Re: Generic helper I/O format from Alex Rousskov on 2012-07-04 (squid-dev)

From: Alex Rousskov <rousskov_at_measurement-factory.com>
Date: Wed, 04 Jul 2012 13:02:42 -0600

On 07/04/2012 12:02 AM, Amos Jeffries wrote:
> On 4/07/2012 4:54 p.m., Alex Rousskov wrote:
>> On 07/03/2012 08:10 PM, Amos Jeffries wrote:

>>>>> [channel-ID] (OK/ERR/BH) [key-pairs] <blob> <terminator>
>>>> How will the generic code be able to tell where key-pairs end and blob
>>>> begins?
>>> The generic code will have a format for key-pair of ( 1#token "="
>>> 1#(token / quoted-string) ) [to be finalized still] with a set of known
>>> key names. If the bytes being parsed do not match that format and keys
>>> its not part of the key-pairs.
>> There are two problems with this approach, IMO:
>>
>> * It cannot handle a body that just happened to start with supported
>> key-value pair characters.
>
> This is shared with any body which just happens to start with the "BS"
> token as well.

No, it is not. BS is required if the body is present and BS is not a
valid key name. Thus, BS cannot be confused with a start of a key-value
pair _and_ if a body starts with BS as well, there is no problem because
we already know to expect a body there (after BS).

[ but I am glad you acknowledge this issue with the BS-less approach ]

>> I think we should keep it as simple as possible without causing problems
>> with existing parsers and leaving some room for future extensions:
>>
>> * key/name: alphanumeric char followed by anything except (whitespace or
>> '=' or terminator)
>>
>> * value: either quoted-string or anything except (whitespace or
>> terminator); could be empty
>>
>> The parser strips whitespace and strips quotes around quoted strings.
>> Quoted strings use backslash to escape any octet.

> Okay. So modelling on the ssl_crtd parser instead of external_acl_type
> parser.

I am trying to model this on the above "as simple as ..." criteria. I do
not really remember the specifics of any particular parser we have (so
adjustments may be necessary).

>>>> If you want one format for all, you probably need something like
>>>>
>>>> [channel-ID] (OK/ERR/BH) [key-pairs] [BS <body>] <terminator>
>>>>
>>>> where "BS" is some special marker that starts all bodies and cannot be
>>>> found in key-pairs. Since any body-carrying message is likely to have
>>>> new lines (and, hence, would need a non-newline terminator), this BS
>>>> sequence could be something like "body:\n", I guess.
>>> We REQUIRE a format that does not rely on new special markers like that
>>> in order to cope with the existing helpers responses in a
>>> backward-compatible way without additional user configuration.
>> When your parser sees "n=v " after ERR and "n" is a known key name, how
>> would it distinguish these two possibilities:
>>
>> * This is a start of a <blob>
>> * This is a key=value pair
>
> The second. *IF* it was in the [key-pair] area directly after ERR.
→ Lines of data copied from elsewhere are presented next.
/-- RING_FLUSH (R19, R20), with no retirement waiting: VIEWING consumers go to WAITING and no slot of the
ring has a holder left; the ready list empties into the held and free lists (keep_held yes) or into the
free list (no). A slot that goes free loses frame, retained, release_requested and passed_by (R3); one that
is kept keeps them, with FRAME_HELD, oldest first. Without keep_held the ring's jobs are cancelled, the
QUEUED ones in queue order and then the ACTIVE one, each with COPY_ABORTED unless its claim is on the port
(R127), the first job of another ring then becomes ACTIVE with its first read claim (R121, R128), and a
held slot is left only with its release requested. The jobs of other rings, the frame
counter, the producer, the schedule and the other rings are not touched. -/
def Obligations.RingFlushEmptiesTheRing : Prop :=
  ∀ (s : State) (r : RingId), s.link.phase = .request → s.NoRetirements → s.Placed →
    (∃ t, exec (.ringFlush (requestFor 0x0B [idWord r, 1])) s = .next t ∧ t.answers .done [] ∧
      t.ring r =
        { s.ring r with
          ready := []
          held := (s.ring r).held ++ (s.ring r).ready.filter fun sl => (s.slot sl).retained
          free := (s.ring r).free ++ (s.ring r).ready.filter fun sl => !(s.slot sl).retained } ∧
      (∀ q, q ≠ r → t.ring q = s.ring q) ∧
      (∀ a, ApSet.has (s.ring r).consumers a = true → (t.ap a).state = .unbound) ∧
      (∀ a, ApSet.has (s.ring r).consumers a = false → t.ap a = s.ap a) ∧
      (∀ sl, t.slot sl =
        { (if sl ∈ (s.ring r).ready ∧ (s.slot sl).retained = false then (s.slot sl).cleared
          else s.slot sl) with holders := (t.slot sl).holders }) ∧
      (s.HoldersLaw → ∀ sl, (t.slot sl).holders =
        if (s.slot sl).home.map (·.ring) = some r then 0 else (s.slot sl).holders) ∧
      t.notes =
        (((s.ring r).ready.filter fun sl => (s.slot sl).retained).map fun sl =>
          { kind := .frameHeld, ring := some r, slot := some sl
            frame := (s.slot sl).frame : Note }).foldl NoteQueue.push s.notes ∧
      t.schedules = s.schedules ∧ t.copy = s.copy ∧ t.arbiter = s.arbiter ∧ t.steering = s.steering) ∧
    (∃ t, exec (.ringFlush (requestFor 0x0B [idWord r, 0])) s = .next t ∧ t.answers .done [] ∧
      (t.ring r).ready = [] ∧ (t.ring r).frameCounter = (s.ring r).frameCounter ∧
      (t.ring r).producer = (s.ring r).producer ∧
      (∀ sl, sl ∈ (s.ring r).lists ↔ sl ∈ (t.ring r).free ∨ sl ∈ (t.ring r).held) ∧
      ((s.ring r).free ++ (s.ring r).ready).IsPrefix (t.ring r).free ∧
      (t.ring r).held.Sublist (s.ring r).held ∧
      (∀ sl ∈ (t.ring r).held, sl ∈ (s.ring r).held ∧ (t.slot sl).releaseRequested = true ∧
        0 < (t.slot sl).jobs) ∧
      (∀ q, q ≠ r → t.ring q = s.ring q) ∧
      (∀ a, ApSet.has (s.ring r).consumers a = true → (t.ap a).state = .unbound) ∧
      (∀ a, ApSet.has (s.ring r).consumers a = false → t.ap a = s.ap a) ∧
      (∀ sl, t.slot sl =
        { (if sl ∈ (t.ring r).free ∧ sl ∉ (s.ring r).free then (s.slot sl).cleared
          else if sl ∈ (t.ring r).held then { s.slot sl with releaseRequested := true }
          else s.slot sl) with holders := (t.slot sl).holders, jobs := (t.slot sl).jobs }) ∧
      (s.HoldersLaw → ∀ sl, (t.slot sl).holders =
        if (s.slot sl).home.map (·.ring) = some r then 0 else (s.slot sl).holders) ∧
      (∀ j ∈ t.copy.queued, j.ring ≠ r) ∧
      (t.copy.jobs.filter fun j => decide (j.ring ≠ r)) =
        (s.copy.jobs.filter fun j => decide (j.ring ≠ r)) ∧
      (∀ j, t.copy.active = some j → j.job.ring = r →
        s.copy.active.map (·.job) = some j.job ∧ j.granted = true ∧ j.cancelled = true) ∧
      (∀ j q, s.copy.active = some j → j.job.ring = r → j.granted = false →
        (s.copy.queued.filter fun x => decide (x.ring ≠ r)).head? = some q → Activated s t q) ∧
      t.notes =
        (((s.copy.queued.filter fun j => decide (j.ring = r)).map fun j => j.abortedNote 0) ++
          (match s.copy.active with
            | some j =>
              if j.job.ring = r ∧ j.granted = false then [j.job.abortedNote 1] else []
            | none => [])).foldl NoteQueue.push s.notes ∧
      t.schedules = s.schedules ∧ t.steering = s.steering)

/-- SLOT_ASSIGN with its four checks in order (R21). -/
def Obligations.SlotAssignChecksAndActs : Prop :=
  ∀ (s : State) (sl : SlotId) (r : RingId) (base : Addr) (args : List Word),
    s.link.phase = .request → args = [idWord sl, idWord r, base] →
    ((s.slot sl).home.isSome = true ∨ (s.ring r).slotSize = none →
      exec (.slotAssign (requestFor 0x0C args)) s = .next (s.answered 0x0C args .wrongState [])) ∧
    (∀ e, (s.slot sl).home = none → (s.ring r).slotSize = some e →
      (base.toNat % 2 ^ e ≠ 0 →
        exec (.slotAssign (requestFor 0x0C args)) s = .next (s.answered 0x0C args .badArg [])) ∧
      (base.toNat % 2 ^ e = 0 → ¬ s.WindowFree base (2 ^ e) →
        exec (.slotAssign (requestFor 0x0C args)) s = .next (s.answered 0x0C args .conflict [])) ∧
      (base.toNat % 2 ^ e = 0 → s.WindowFree base (2 ^ e) →
        exec (.slotAssign (requestFor 0x0C args)) s =
          .next (State.answered
            ((s.setSlot sl
                { home := some { ring := r, base := base }, frame := none, written := false
                  faulted := false, holders := 0, passedBy := 0, retained := false, jobs := 0
                  releaseRequested := false, retirePending := false }).setRing r
              { s.ring r with free := (s.ring r).free ++ [sl], pool := (s.ring r).pool + 1 })
            0x0C args .done [])))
And how do you decide that IF? It is exactly the same question I asked,
just phrased differently. The BS-less approach does not work (as you
have already acknowledged in the beginning of this email): The end of
"[key-pair] area" is indistinguishable from the beginning of a <blob> in
this case. In other words, you do not know whether the <blob> has
started or not. That is exactly the problem BS is solving (because it is
not a valid key).

>>> Or would you advocate moving the external_acl_type "protocol=N.N" config
>>> option into the helper child object for use by all helpers on
>>> determining what key-pairs and format is accepted?
>> I am probably missing some important use cases, but my generic parser
>> would just call a virtual method for each key=value pair found (with no
>> pre-registration of supported keys) and another virtual method for the
>> <body> blob, if any. It will parse everything using the key, value, and
>> BS formats discussed above.
>
> You mean function pointers right? not virtual methods in the HelperReply
> object?

I did mean virtual methods. The child parsers will form HelperReply's
kid objects by converting key-value pairs and other parsed strings into
helper-specific replies. Those parsers may be integrated with
HelperReply hierarchy or be separate from it. If they are integrated, it
would look like this:

    class HelperReply {
    ...
         virtual void setResult(string);
         virtual void setKeyValue(string, string);
         virtual void setBody(MemBuf);
    };
    ...

    // a sketch of a child implementation of setKeyValue()
    Ssl::CrtdReply::setKeyValue(string k, string v)
    {
         if (k == "foo")
            ... this->foo_ = StringToInt(v);
         else
            HelperReply::parseKeyValue(k,v);
    }

> and um, this is a high-use code path - both in parsing and in
> retrieving the details out of HelperReply.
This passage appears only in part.